Tutti abbiamo sentito parlare di Sindrome dei Balcani. Sappiamo che riguarda una serie di malattie e problemi di salute emersi in seguito ai conflitti armati nel Balcani negli anni ’90. In questa guida, oltre a fare il punto sulle problematiche di salute andiamo ad analizzare le cause della sindrome. Il nostro focus è poi sulla tutela legale delle vittime e sui loro diritti. Troppo spesso, dai primi conflitti in cui sono state usate armi all’uranio impoverito, è mancato infatti il riconoscimento da parte dello Stato Italiano della causa di servizio e dello status di vittime del dovere per i militari italiani coinvolti.
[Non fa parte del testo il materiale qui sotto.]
-- ==== Sys2Proof/Laws/State.lean ====
section
/-! SUPPORT. The fields of the state after each named update: one lemma per field, so that no proof
unfolds a record update. -/

namespace Sys2Proof.Machine

/-! ### After `State.clearMatch` -/

@[simp] theorem State.clearMatch_par (s : State) : s.clearMatch.par = s.par := rfl
@[simp] theorem State.clearMatch_mem (s : State) : s.clearMatch.mem = s.mem := rfl
@[simp] theorem State.clearMatch_op (s : State) : s.clearMatch.op = s.op := rfl
@[simp] theorem State.clearMatch_level (s : State) : s.clearMatch.level = s.level := rfl
@[simp] theorem State.clearMatch_st (s : State) : s.clearMatch.st = s.st := rfl
@[simp] theorem State.clearMatch_err (s : State) : s.clearMatch.err = s.err := rfl
@[simp] theorem State.clearMatch_errpos (s : State) : s.clearMatch.errpos = s.errpos := rfl
@[simp] theorem State.clearMatch_posReg (s : State) : s.clearMatch.posReg = s.posReg := rfl
@[simp] theorem State.clearMatch_elen (s : State) : s.clearMatch.elen = s.elen := rfl
@[simp] theorem State.clearMatch_edist (s : State) : s.clearMatch.edist = s.edist := rfl
@[simp] theorem State.clearMatch_mFound (s : State) : s.clearMatch.mFound = false := rfl
@[simp] theorem State.clearMatch_mLen (s : State) : s.clearMatch.mLen = 0 := rfl
@[simp] theorem State.clearMatch_mDist (s : State) : s.clearMatch.mDist = 0 := rfl
@[simp] theorem State.clearMatch_pos (s : State) : s.clearMatch.pos = s.pos := rfl
@[simp] theorem State.clearMatch_blockStart (s : State) : s.clearMatch.blockStart = s.blockStart := rfl
@[simp] theorem State.clearMatch_rp (s : State) : s.clearMatch.rp = s.rp := rfl
@[simp] theorem State.clearMatch_lReg (s : State) : s.clearMatch.lReg = s.lReg := rfl
@[simp] theorem State.clearMatch_dReg (s : State) : s.clearMatch.dReg = s.dReg := rfl
@[simp] theorem State.clearMatch_seq (s : State) : s.clearMatch.seq = s.seq := rfl
@[simp] theorem State.clearMatch_host (s : State) : s.clearMatch.host = s.host := rfl

/-! ### After `State.clearBuffers` -/

@[simp] theorem State.clearBuffers_par (s : State) : s.clearBuffers.par = s.par := rfl
@[simp] theorem State.clearBuffers_mem (s : State) : s.clearBuffers.mem = { s.mem with mid := [], out := [], tout := [] } := rfl
@[simp] theorem State.clearBuffers_op (s : State) : s.clearBuffers.op = s.op := rfl
@[simp] theorem State.clearBuffers_level (s : State) : s.clearBuffers.level = s.level := rfl
@[simp] theorem State.clearBuffers_st (s : State) : s.clearBuffers.st = s.st := rfl
@[simp] theorem State.clearBuffers_err (s : State) : s.clearBuffers.err = s.err := rfl
@[simp] theorem State.clearBuffers_errpos (s : State) : s.clearBuffers.errpos = s.errpos := rfl
@[simp] theorem State.clearBuffers_posReg (s : State) : s.clearBuffers.posReg = s.posReg := rfl
@[simp] theorem State.clearBuffers_elen (s : State) : s.clearBuffers.elen = s.elen := rfl
@[simp] theorem State.clearBuffers_edist (s : State) : s.clearBuffers.edist = s.edist := rfl
@[simp] theorem State.clearBuffers_mFound (s : State) : s.clearBuffers.mFound = s.mFound := rfl
@[simp] theorem State.clearBuffers_mLen (s : State) : s.clearBuffers.mLen = s.mLen := rfl
@[simp] theorem State.clearBuffers_mDist (s : State) : s.clearBuffers.mDist = s.mDist := rfl
@[simp] theorem State.clearBuffers_pos (s : State) : s.clearBuffers.pos = s.pos := rfl
@[simp] theorem State.clearBuffers_blockStart (s : State) : s.clearBuffers.blockStart = s.blockStart := rfl
@[simp] theorem State.clearBuffers_rp (s : State) : s.clearBuffers.rp = s.rp := rfl
@[simp] theorem State.clearBuffers_lReg (s : State) : s.clearBuffers.lReg = s.lReg := rfl
@[simp] theorem State.clearBuffers_dReg (s : State) : s.clearBuffers.dReg = s.dReg := rfl
@[simp] theorem State.clearBuffers_seq (s : State) : s.clearBuffers.seq = s.seq := rfl
@[simp] theorem State.clearBuffers_host (s : State) : s.clearBuffers.host = s.host := rfl

/-! ### After `State.raise` -/

@[simp] theorem State.raise_par (e : Cause) (p : Nat) (s : State) : (s.raise e p).par = s.par := rfl
@[simp] theorem State.raise_mem (e : Cause) (p : Nat) (s : State) : (s.raise e p).mem = { s.mem with mid := [], out := [], tout := [] } := rfl
@[simp] theorem State.raise_op (e : Cause) (p : Nat) (s : State) : (s.raise e p).op = s.op := rfl
@[simp] theorem State.raise_level (e : Cause) (p : Nat) (s : State) : (s.raise e p).level = s.level := rfl
@[simp] theorem State.raise_st (e : Cause) (p : Nat) (s : State) : (s.raise e p).st = .err := rfl
@[simp] theorem State.raise_err (e : Cause) (p : Nat) (s : State) : (s.raise e p).err = e := rfl
@[simp] theorem State.raise_errpos (e : Cause) (p : Nat) (s : State) : (s.raise e p).errpos = p := rfl
@[simp] theorem State.raise_posReg (e : Cause) (p : Nat) (s : State) : (s.raise e p).posReg = s.posReg := rfl
@[simp] theorem State.raise_elen (e : Cause) (p : Nat) (s : State) : (s.raise e p).elen = s.elen := rfl
@[simp] theorem State.raise_edist (e : Cause) (p : Nat) (s : State) : (s.raise e p).edist = s.edist := rfl
@[simp] theorem State.raise_mFound (e : Cause) (p : Nat) (s : State) : (s.raise e p).mFound = false := rfl
@[simp] theorem State.raise_mLen (e : Cause) (p : Nat) (s : State) : (s.raise e p).mLen = 0 := rfl
@[simp] theorem State.raise_mDist (e : Cause) (p : Nat) (s : State) : (s.raise e p).mDist = 0 := rfl
@[simp] theorem State.raise_pos (e : Cause) (p : Nat) (s : State) : (s.raise e p).pos = s.pos := rfl
@[simp] theorem State.raise_blockStart (e : Cause) (p : Nat) (s : State) : (s.raise e p).blockStart = s.blockStart := rfl
@[simp] theorem State.raise_rp (e : Cause) (p : Nat) (s : State) : (s.raise e p).rp = s.rp := rfl
@[simp] theorem State.raise_lReg (e : Cause) (p : Nat) (s : State) : (s.raise e p).lReg = s.lReg := rfl
@[simp] theorem State.raise_dReg (e : Cause) (p : Nat) (s : State) : (s.raise e p).dReg = s.dReg := rfl
@[simp] theorem State.raise_seq (e : Cause) (p : Nat) (s : State) : (s.raise e p).seq = .op := rfl
@[simp] theorem State.raise_host (e : Cause) (p : Nat) (s : State) : (s.raise e p).host = s.host := rfl

/-! ### After `State.finish` -/

@[simp] theorem State.finish_par (s : State) : s.finish.par = s.par := rfl
@[simp] theorem State.finish_mem (s : State) : s.finish.mem = s.mem := rfl
@[simp] theorem State.finish_op (s : State) : s.finish.op = s.op := rfl
@[simp] theorem State.finish_level (s : State) : s.finish.level = s.level := rfl
@[simp] theorem State.finish_st (s : State) : s.finish.st = .done := rfl
@[simp] theorem State.finish_err (s : State) : s.finish.err = s.err := rfl
@[simp] theorem State.finish_errpos (s : State) : s.finish.errpos = s.errpos := rfl
@[simp] theorem State.finish_posReg (s : State) : s.finish.posReg = s.posReg := rfl
@[simp] theorem State.finish_elen (s : State) : s.finish.elen = s.elen := rfl
@[simp] theorem State.finish_edist (s : State) : s.finish.edist = s.edist := rfl
@[simp] theorem State.finish_mFound (s : State) : s.finish.mFound = s.mFound := rfl
@[simp] theorem State.finish_mLen (s : State) : s.finish.mLen = s.mLen := rfl
@[simp] theorem State.finish_mDist (s : State) : s.finish.mDist = s.mDist := rfl
@[simp] theorem State.finish_pos (s : State) : s.finish.pos = s.pos := rfl
@[simp] theorem State.finish_blockStart (s : State) : s.finish.blockStart = s.blockStart := rfl
@[simp] theorem State.finish_rp (s : State) : s.finish.rp = s.rp := rfl
@[simp] theorem State.finish_lReg (s : State) : s.finish.lReg = s.lReg := rfl
@[simp] theorem State.finish_dReg (s : State) : s.finish.dReg = s.dReg := rfl
@[simp] theorem State.finish_seq (s : State) : s.finish.seq = .op := rfl
@[simp] theorem State.finish_host (s : State) : s.finish.host = s.host := rfl

/-! ### After `State.startEffects` -/

@[simp] theorem State.startEffects_par (s : State) : s.startEffects.par = s.par := rfl
@[simp] theorem State.startEffects_mem (s : State) : s.startEffects.mem = { s.mem with mid := [], out := [], tout := [] } := rfl
@[simp] theorem State.startEffects_op (s : State) : s.startEffects.op = s.op := rfl
@[simp] theorem State.startEffects_level (s : State) : s.startEffects.level = s.level := rfl
@[simp] theorem State.startEffects_st (s : State) : s.startEffects.st = .busy := rfl
@[simp] theorem State.startEffects_err (s : State) : s.startEffects.err = .eNone := rfl
@[simp] theorem State.startEffects_errpos (s : State) : s.startEffects.errpos = 0 := rfl
@[simp] theorem State.startEffects_posReg (s : State) : s.startEffects.posReg = s.posReg := rfl
@[simp] theorem State.startEffects_elen (s : State) : s.startEffects.elen = s.elen := rfl
@[simp] theorem State.startEffects_edist (s : State) : s.startEffects.edist = s.edist := rfl
@[simp] theorem State.startEffects_mFound (s : State) : s.startEffects.mFound = false := rfl
@[simp] theorem State.startEffects_mLen (s : State) : s.startEffects.mLen = 0 := rfl
@[simp] theorem State.startEffects_mDist (s : State) : s.startEffects.mDist = 0 := rfl
@[simp] theorem State.startEffects_pos (s : State) : s.startEffects.pos = 0 := rfl
@[simp] theorem State.startEffects_blockStart (s : State) : s.startEffects.blockStart = 0 := rfl
@[simp] theorem State.startEffects_rp (s : State) : s.startEffects.rp = 0 := rfl
@[simp] theorem State.startEffects_lReg (s : State) : s.startEffects.lReg = 0 := rfl
@[simp] theorem State.startEffects_dReg (s : State) : s.startEffects.dReg = 0 := rfl
@[simp] theorem State.startEffects_seq (s : State) : s.startEffects.seq = .op := rfl
@[simp] theorem State.startEffects_host (s : State) : s.startEffects.host = s.host := rfl

/-! ### After `State.setSink` -/

@[simp] theorem State.setSink_par (k : Sink) (b : List Byte) (s : State) : (s.setSink k b).par = s.par := by
  cases k <;> rfl
@[simp] theorem State.setSink_op (k : Sink) (b : List Byte) (s : State) : (s.setSink k b).op = s.op := by
  cases k <;> rfl
@[simp] theorem State.setSink_level (k : Sink) (b : List Byte) (s : State) : (s.setSink k b).level = s.level := by
  cases k <;> rfl
@[simp] theorem State.setSink_st (k : Sink) (b : List Byte) (s : State) : (s.setSink k b).st = s.st := by
  cases k <;> rfl
@[simp] theorem State.setSink_err (k : Sink) (b : List Byte) (s : State) : (s.setSink k b).err = s.err := by
  cases k <;> rfl
@[simp] theorem State.setSink_errpos (k : Sink) (b : List Byte) (s : State) : (s.setSink k b).errpos = s.errpos := by
  cases k <;> rfl
@[simp] theorem State.setSink_posReg (k : Sink) (b : List Byte) (s : State) : (s.setSink k b).posReg = s.posReg := by
  cases k <;> rfl
@[simp] theorem State.setSink_elen (k : Sink) (b : List Byte) (s : State) : (s.setSink k b).elen = s.elen := by
  cases k <;> rfl
@[simp] theorem State.setSink_edist (k : Sink) (b : List Byte) (s : State) : (s.setSink k b).edist = s.edist := by
  cases k <;> rfl
@[simp] theorem State.setSink_mFound (k : Sink) (b : List Byte) (s : State) : (s.setSink k b).mFound = s.mFound := by
  cases k <;> rfl
@[simp] theorem State.setSink_mLen (k : Sink) (b : List Byte) (s : State) : (s.setSink k b).mLen = s.mLen := by
  cases k <;> rfl
@[simp] theorem State.setSink_mDist (k : Sink) (b : List Byte) (s : State) : (s.setSink k b).mDist = s.mDist := by
  cases k <;> rfl
@[simp] theorem State.setSink_pos (k : Sink) (b : List Byte) (s : State) : (s.setSink k b).pos = s.pos := by
  cases k <;> rfl
@[simp] theorem State.setSink_blockStart (k : Sink) (b : List Byte) (s : State) : (s.setSink k b).blockStart = s.blockStart := by
  cases k <;> rfl
@[simp] theorem State.setSink_rp (k : Sink) (b : List Byte) (s : State) : (s.setSink k b).rp = s.rp := by
  cases k <;> rfl
@[simp] theorem State.setSink_lReg (k : Sink) (b : List Byte) (s : State) : (s.setSink k b).lReg = s.lReg := by
  cases k <;> rfl
@[simp] theorem State.setSink_dReg (k : Sink) (b : List Byte) (s : State) : (s.setSink k b).dReg = s.dReg := by
  cases k <;> rfl
@[simp] theorem State.setSink_seq (k : Sink) (b : List Byte) (s : State) : (s.setSink k b).seq = s.seq := by
  cases k <;> rfl
@[simp] theorem State.setSink_host (k : Sink) (b : List Byte) (s : State) : (s.setSink k b).host = s.host := by
  cases k <;> rfl

@[simp] theorem State.setSink_tin (k : Sink) (b : List Byte) (s : State) :
    (s.setSink k b).mem.tin = s.mem.tin := by
  cases k <;> rfl
@[simp] theorem State.setSink_inp (k : Sink) (b : List Byte) (s : State) :
    (s.setSink k b).mem.inp = s.mem.inp := by
  cases k <;> rfl
@[simp] theorem State.setSink_tout (k : Sink) (b : List Byte) (s : State) :
    (s.setSink k b).mem.tout = s.mem.tout := by
  cases k <;> rfl
@[simp] theorem State.setSink_sinkBuf (k : Sink) (b : List Byte) (s : State) :
    (s.setSink k b).sinkBuf k = b := by
  cases k <;> rfl
@[simp] theorem State.setSink_sinkCap (k j : Sink) (b : List Byte) (s : State) :
    (s.setSink k b).sinkCap j = s.sinkCap j := by
  cases k <;> cases j <;> rfl
@[simp] theorem State.setSink_setSink (k : Sink) (a b : List Byte) (s : State) :
    (s.setSink k a).setSink k b = s.setSink k b := by
  cases k <;> rfl
@[simp] theorem State.setSink_self (k : Sink) (s : State) : s.setSink k (s.sinkBuf k) = s := by
  cases k <;> rfl
@[simp] theorem State.setSink_sink (k : Sink) (b : List Byte) (s : State) :
    (s.setSink k b).sink = s.sink := by
  cases k <;> rfl

/-! ### After `State.setMatch` -/

@[simp] theorem State.setMatch_par (r : Option (Nat × Nat)) (s : State) : (s.setMatch r).par = s.par := by
  rcases r with _ | ⟨_, _⟩ <;> rfl
@[simp] theorem State.setMatch_mem (r : Option (Nat × Nat)) (s : State) : (s.setMatch r).mem = s.mem := by
  rcases r with _ | ⟨_, _⟩ <;> rfl
@[simp] theorem State.setMatch_op (r : Option (Nat × Nat)) (s : State) : (s.setMatch r).op = s.op := by
  rcases r with _ | ⟨_, _⟩ <;> rfl
@[simp] theorem State.setMatch_level (r : Option (Nat × Nat)) (s : State) : (s.setMatch r).level = s.level := by
  rcases r with _ | ⟨_, _⟩ <;> rfl
@[simp] theorem State.setMatch_st (r : Option (Nat × Nat)) (s : State) : (s.setMatch r).st = s.st := by
  rcases r with _ | ⟨_, _⟩ <;> rfl
@[simp] theorem State.setMatch_err (r : Option (Nat × Nat)) (s : State) : (s.setMatch r).err = s.err := by
  rcases r with _ | ⟨_, _⟩ <;> rfl
@[simp] theorem State.setMatch_errpos (r : Option (Nat × Nat)) (s : State) : (s.setMatch r).errpos = s.errpos := by
  rcases r with _ | ⟨_, _⟩ <;> rfl
@[simp] theorem State.setMatch_posReg (r : Option (Nat × Nat)) (s : State) : (s.setMatch r).posReg = s.posReg := by
  rcases r with _ | ⟨_, _⟩ <;> rfl
@[simp] theorem State.setMatch_elen (r : Option (Nat × Nat)) (s : State) : (s.setMatch r).elen = s.elen := by
  rcases r with _ | ⟨_, _⟩ <;> rfl
@[simp] theorem State.setMatch_edist (r : Option (Nat × Nat)) (s : State) : (s.setMatch r).edist = s.edist := by
  rcases r with _ | ⟨_, _⟩ <;> rfl
@[simp] theorem State.setMatch_pos (r : Option (Nat × Nat)) (s : State) : (s.setMatch r).pos = s.pos := by
  rcases r with _ | ⟨_, _⟩ <;> rfl
@[simp] theorem State.setMatch_blockStart (r : Option (Nat × Nat)) (s : State) : (s.setMatch r).blockStart = s.blockStart := by
  rcases r with _ | ⟨_, _⟩ <;> rfl
@[simp] theorem State.setMatch_rp (r : Option (Nat × Nat)) (s : State) : (s.setMatch r).rp = s.rp := by
  rcases r with _ | ⟨_, _⟩ <;> rfl
@[simp] theorem State.setMatch_lReg (r : Option (Nat × Nat)) (s : State) : (s.setMatch r).lReg = s.lReg := by
  rcases r with _ | ⟨_, _⟩ <;> rfl
@[simp] theorem State.setMatch_dReg (r : Option (Nat × Nat)) (s : State) : (s.setMatch r).dReg = s.dReg := by
  rcases r with _ | ⟨_, _⟩ <;> rfl
@[simp] theorem State.setMatch_seq (r : Option (Nat × Nat)) (s : State) : (s.setMatch r).seq = s.seq := by
  rcases r with _ | ⟨_, _⟩ <;> rfl
@[simp] theorem State.setMatch_host (r : Option (Nat × Nat)) (s : State) : (s.setMatch r).host = s.host := by
  rcases r with _ | ⟨_, _⟩ <;> rfl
L’Avvocato Ezio Bonanni è stato in prima linea nella difesa delle vittime che hanno contratto malattie in seguito ai loro servizi, in missioni di pace e nelle esercitazioni militari.
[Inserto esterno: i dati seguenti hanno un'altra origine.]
-- ==== Sys2Proof/Tests/Slice0.lean ====
section
/-! SUPPORT. Tests: the well-formedness checks, decoding of words written out from the encoding
tables, small vectors of 95_test_vectors.md (named in each comment), and for every obligation with
hypotheses a concrete state and operands that meet them. -/

namespace Sys2Proof.Tests

open Sys2Proof.Machine

/-! ### WellFormed refuses an ill-formed term for each check -/

theorem test_wf_lit_empty : Instr.wf (.lit []) = false := by decide
theorem test_wf_lit_33 : Instr.wf (.lit (List.replicate 33 0)) = false := by decide
theorem test_wf_lit_32 : Instr.wf (.lit (List.replicate 32 0)) = true := by decide
theorem test_wf_ref_field_0 : Instr.wf (.ref 0 0 0) = false := by decide
theorem test_wf_ref_field_7 : Instr.wf (.ref 7 0 0) = false := by decide
theorem test_wf_ref_fields_1_6 : Instr.wf (.ref 1 0 0) = true ∧ Instr.wf (.ref 6 0 0) = true := by
  decide

/-! ### Decoding, from the tables of 30_encoding.md -/

/-- `000 00010` then three bytes (R72). -/
theorem test_decode_lit :
    decodeBlock [0b00000010, 0xAA, 0xBB, 0xCC, 0x77] = .ok (.lit [0xAA, 0xBB, 0xCC], [0x77]) := by
  decide
/-- `010 00001`, `00000011`: length 4, distance 260 (R73). -/
theorem test_decode_ref :
    decodeBlock [0b01000001, 0b00000011] = .ok (.ref 0b010 0b00001 3, []) ∧
      RefWith (.ref 0b010 0b00001 3) 4 260 = true := by decide
/-- `111 00001`, continuation, low distance byte: length 100, distance 300 (R74, R145). -/
theorem test_decode_refx :
    decodeBlock [0b11100001, 0x5B, 0x2B, 0x00] = .ok (.refx 0b00001 0x5B 0x2B, [0x00]) ∧
      RefWith (.refx 0b00001 0x5B 0x2B) 100 300 = true := by decide
theorem test_decode_ser : decode .command [0b0001] = .ok (.ser, []) := by decide
theorem test_decode_des : decode .command [0b0010] = .ok (.des, []) := by decide
theorem test_decode_match : decode .command [0b0011] = .ok (.wmatch, []) := by decide
theorem test_decode_emitl : decode .command [0b0100] = .ok (.emitl, []) := by decide
theorem test_decode_emitr : decode .command [0b0101] = .ok (.emitr, []) := by decide
theorem test_decode_comp : decode .command [0b0110] = .ok (.comp, []) := by decide
theorem test_decode_decomp : decode .command [0b0111] = .ok (.decomp, []) := by decide
theorem test_decode_encraw : decode .command [0b1000] = .ok (.encraw, []) := by decide
theorem test_decode_decraw : decode .command [0b1001] = .ok (.decraw, []) := by decide
/-- R233: codes 0 and 10 select nothing. -/
theorem test_decode_bad_op :
    decodeOp 0 = .error .badOp ∧ decodeOp 10 = .error .badOp ∧ decodeOp 15 = .error .badOp := by
  decide
/-- R177: a `REFX` without its low distance byte. -/
theorem test_decode_truncated : decodeBlock [0xE0, 0x01] = .error .truncated := by decide
/-- R88's example, 33 bytes. -/
theorem test_lits_33 :
    (lits (List.replicate 33 0x41)).map Instr.size = [33, 2] := by decide
/-- The table's words: `LIT`, `REF`, `REFX` headers, and the operation codes. -/
theorem test_table_words :
    decodeTableWord 8 0x00 = some (.lit [0]) ∧ decodeTableWord 16 0x0320 = some (.ref 1 0 3) ∧
      decodeTableWord 24 0x2B5BE1 = some (.refx 1 0x5B 0x2B) ∧
      decodeTableWord 8 1 = some .ser ∧ decodeTableWord 8 9 = some .decraw := by decide

/-! ### Helpers for the vectors -/

/-- A running operation on `IN`, as `START` leaves it. -/
def onIn (bs : List Byte) : State :=
  { State.reset with mem := { State.reset.mem with inp := bs }, st := .busy }

/-- A running operation on `TIN`, as `START` leaves it. -/
def onTin (ts : List Nat) : State :=
  { State.reset with mem := { State.reset.mem with tin := ts }, st := .busy }

/-- A running block decoder on `IN`. -/
def decoding (bs : List Byte) : State := { onIn bs with op := 7, seq := .dec .out }

/-- `ST`, `ERR`, `ERRPOS` and `OUT` of a next state. -/
def outOf (o : Host.Outcome State Fault Refusal) : Option (Status × Cause × Nat × List Byte) :=
  match o with
  | .next t => some (t.st, t.err, t.errpos, t.mem.out)
  | .fault _ => none
  | .refused _ => none

/-- `ST`, `ERR`, `ERRPOS` and `TOUT` of a next state. -/
def toutOf (o : Host.Outcome State Fault Refusal) : Option (Status × Cause × Nat × List Timing) :=
  match o with
  | .next t => some (t.st, t.err, t.errpos, t.mem.tout)
  | .fault _ => none
  | .refused _ => none

/-- `ST` and the matcher's result registers of a next state. -/
def matchOf (o : Host.Outcome State Fault Refusal) : Option (Status × Bool × BitVec 9 × BitVec 14) :=
  match o with
  | .next t => some (t.st, t.mFound, t.mLen, t.mDist)
  | .fault _ => none
  | .refused _ => none

/-! ### Vectors of 95_test_vectors.md -/

/-- V-S5: clamp and byte order. -/
theorem test_ser_clamps :
    outOf (exec .ser (onTin [0, 65535, 65536, 1, 256])) =
      some (.done, .eNone, 0, [0, 0, 0xFF, 0xFF, 0xFF, 0xFF, 1, 0, 0, 1]) := by decide
/-- V-S1, first pair: 9000 is `28 23`. -/
theorem test_ser_pair :
    outOf (exec .ser (onTin [9000, 1690])) =
      some (.done, .eNone, 0, [0x28, 0x23, 0x9A, 0x06]) := by decide
/-- V-S9. -/
theorem test_des_pairs :
    toutOf (exec .des (onIn [0xFF, 0xFF, 0x00, 0x01])) =
      some (.done, .eNone, 0, [65535, 256]) := by decide
/-- V-S11: the complete first pair is not delivered. -/
theorem test_des_odd :
    toutOf (exec .des (onIn [0x28, 0x23, 0x94])) = some (.err, .eOdd, 0, []) := by decide
/-- V-M8: nearest wins on a tie. -/
theorem test_match_tie :
    matchOf (exec .wmatch
      { onIn [0xAA, 0xBB, 0xCC, 0, 0xAA, 0xBB, 0xCC, 0x11, 0xAA, 0xBB, 0xCC] with posReg := 8 }) =
      some (.done, true, 3, 4) := by decide
/-- V-M9: longest wins over nearest. -/
theorem test_match_longest :
    matchOf (exec .wmatch { onIn [1, 2, 3, 4, 1, 2, 9, 1, 2, 3] with posReg := 7 }) =
      some (.done, true, 3, 7) := by decide
/-- V-E14. -/
theorem test_emitl_one : outOf (exec .emitl (onIn [0x41])) =
    some (.done, .eNone, 0, [0x00, 0x41]) := by decide
/-- V-E17. -/
theorem test_emitl_33 : outOf (exec .emitl (onIn (List.replicate 33 0))) =
    some (.err, .eInvariant, 0, []) := by decide
/-- V-E8: the order header, continuation, low distance byte (90_conflicts.md C4). -/
theorem test_emitr_extended : outOf (exec .emitr { onIn [] with elen := 100, edist := 300 }) =
    some (.done, .eNone, 0, [0xE1, 0x5B, 0x2B]) := by decide
/-- V-E7. -/
theorem test_emitr_short : outOf (exec .emitr { onIn [] with elen := 8, edist := 257 }) =
    some (.done, .eNone, 0, [0xC1, 0x00]) := by decide
/-- V-C17 (P3). -/
theorem test_comp_periodic :
    outOf (exec .comp (onIn [0x61, 0x62, 0x63, 0x61, 0x62, 0x63, 0x61, 0x62, 0x63, 0x58])) =
      some (.done, .eNone, 0, [0x02, 0x61, 0x62, 0x63, 0x80, 0x02, 0x00, 0x58]) := by decide
/-- V-C3: a 2-byte match stays literal. -/
theorem test_comp_threshold : outOf (exec .comp (onIn [0x61, 0x61, 0x61])) =
    some (.done, .eNone, 0, [0x02, 0x61, 0x61, 0x61]) := by decide
/-- V-D4: overlap with period 2 and odd length. -/
theorem test_decomp_overlap : outOf (exec .decomp (onIn [0x01, 0x61, 0x62, 0x60, 0x01])) =
    some (.done, .eNone, 0, [0x61, 0x62, 0x61, 0x62, 0x61, 0x62, 0x61]) := by decide
/-- V-D9: the out-of-range back-reference and its position. -/
theorem test_decomp_backref : outOf (exec .decomp (onIn [0x01, 0x41, 0x42, 0x20, 0x02])) =
    some (.err, .eBackref, 3, []) := by decide
/-- V-R6. -/
theorem test_encraw_clamped : outOf (exec .encraw (onTin [0, 65535, 65536, 1, 256])) =
    some (.done, .eNone, 0, [2, 0, 0, 0xFF, 0x20, 0, 3, 1, 0, 0, 1]) := by decide
/-- V-R3. -/
theorem test_encraw_70000 : outOf (exec .encraw (onTin [70000])) =
    some (.done, .eNone, 0, [0x01, 0xFF, 0xFF]) := by decide
/-- V-R10. -/
theorem test_decraw_five : toutOf (exec .decraw (onIn [0x01, 0x30, 0x02, 0xC0, 0x01])) =
    some (.done, .eNone, 0, [560, 560, 560, 560, 560]) := by decide
/-- V-R9: the decoder's error wins over the odd length. -/
theorem test_decraw_decoder_error_wins : toutOf (exec .decraw (onIn [0x00, 0x41, 0x05])) =
    some (.err, .eTrunc, 2, []) := by decide
/-- P2, step 1. -/
theorem test_lit_step :
    outOf (step (decoding [0x03, 0x61, 0x62, 0x63, 0x64, 0x40, 0x03, 0x00, 0x65])) =
      some (.busy, .eNone, 0, [0x61, 0x62, 0x63, 0x64]) := by decide
/-- V-D13: the bytes present of a truncated literal are not delivered. -/
theorem test_lit_truncated : outOf (step (decoding [0x02, 0xAA, 0xBB])) =
    some (.err, .eTrunc, 0, []) := by decide
/-- V-D8, second block: the distance equals the output length. -/
theorem test_ref_step :
    outOf (exec (.ref 1 0 1) { decoding [0x01, 0x41, 0x42, 0x20, 0x01] with
      rp := 3, mem := { (onIn [0x01, 0x41, 0x42, 0x20, 0x01]).mem with out := [0x41, 0x42] } }) =
      some (.busy, .eNone, 0, [0x41, 0x42, 0x41, 0x42, 0x41]) := by decide
/-- V-D10: a reference as first block. -/
theorem test_ref_first : outOf (step (decoding [0x20, 0x00])) =
    some (.err, .eBackref, 0, []) := by decide
/-- P1, step 2. -/
theorem test_refx_step :
    outOf (exec (.refx 0 1 0) { decoding [0x00, 0x41, 0xE0, 0x01, 0x00] with
      rp := 2, mem := { (onIn [0x00, 0x41, 0xE0, 0x01, 0x00]).mem with out := [0x41] } }) =
      some (.busy, .eNone, 0, List.replicate 11 0x41) := by decide
/-- V-D16. -/
theorem test_refx_truncated : outOf (step { decoding [0x00, 0x41, 0xE0, 0x01] with rp := 2 }) =
    some (.err, .eTrunc, 2, []) := by decide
La Sindrome dei Balcani infatti ha riguardato numerosi soldati italiani in missione in Ex-Jugoslavia. Il primo caso accertato di morte per una malattia causata dai rischi a cui furono esposti i nostri militari nelle missioni di pace nei Balcani risale al 1999. E fu quello del soldato sardo Salvatore Vacca. Seguirono molti altri casi che aumentarono tristemente nel corso degli anni.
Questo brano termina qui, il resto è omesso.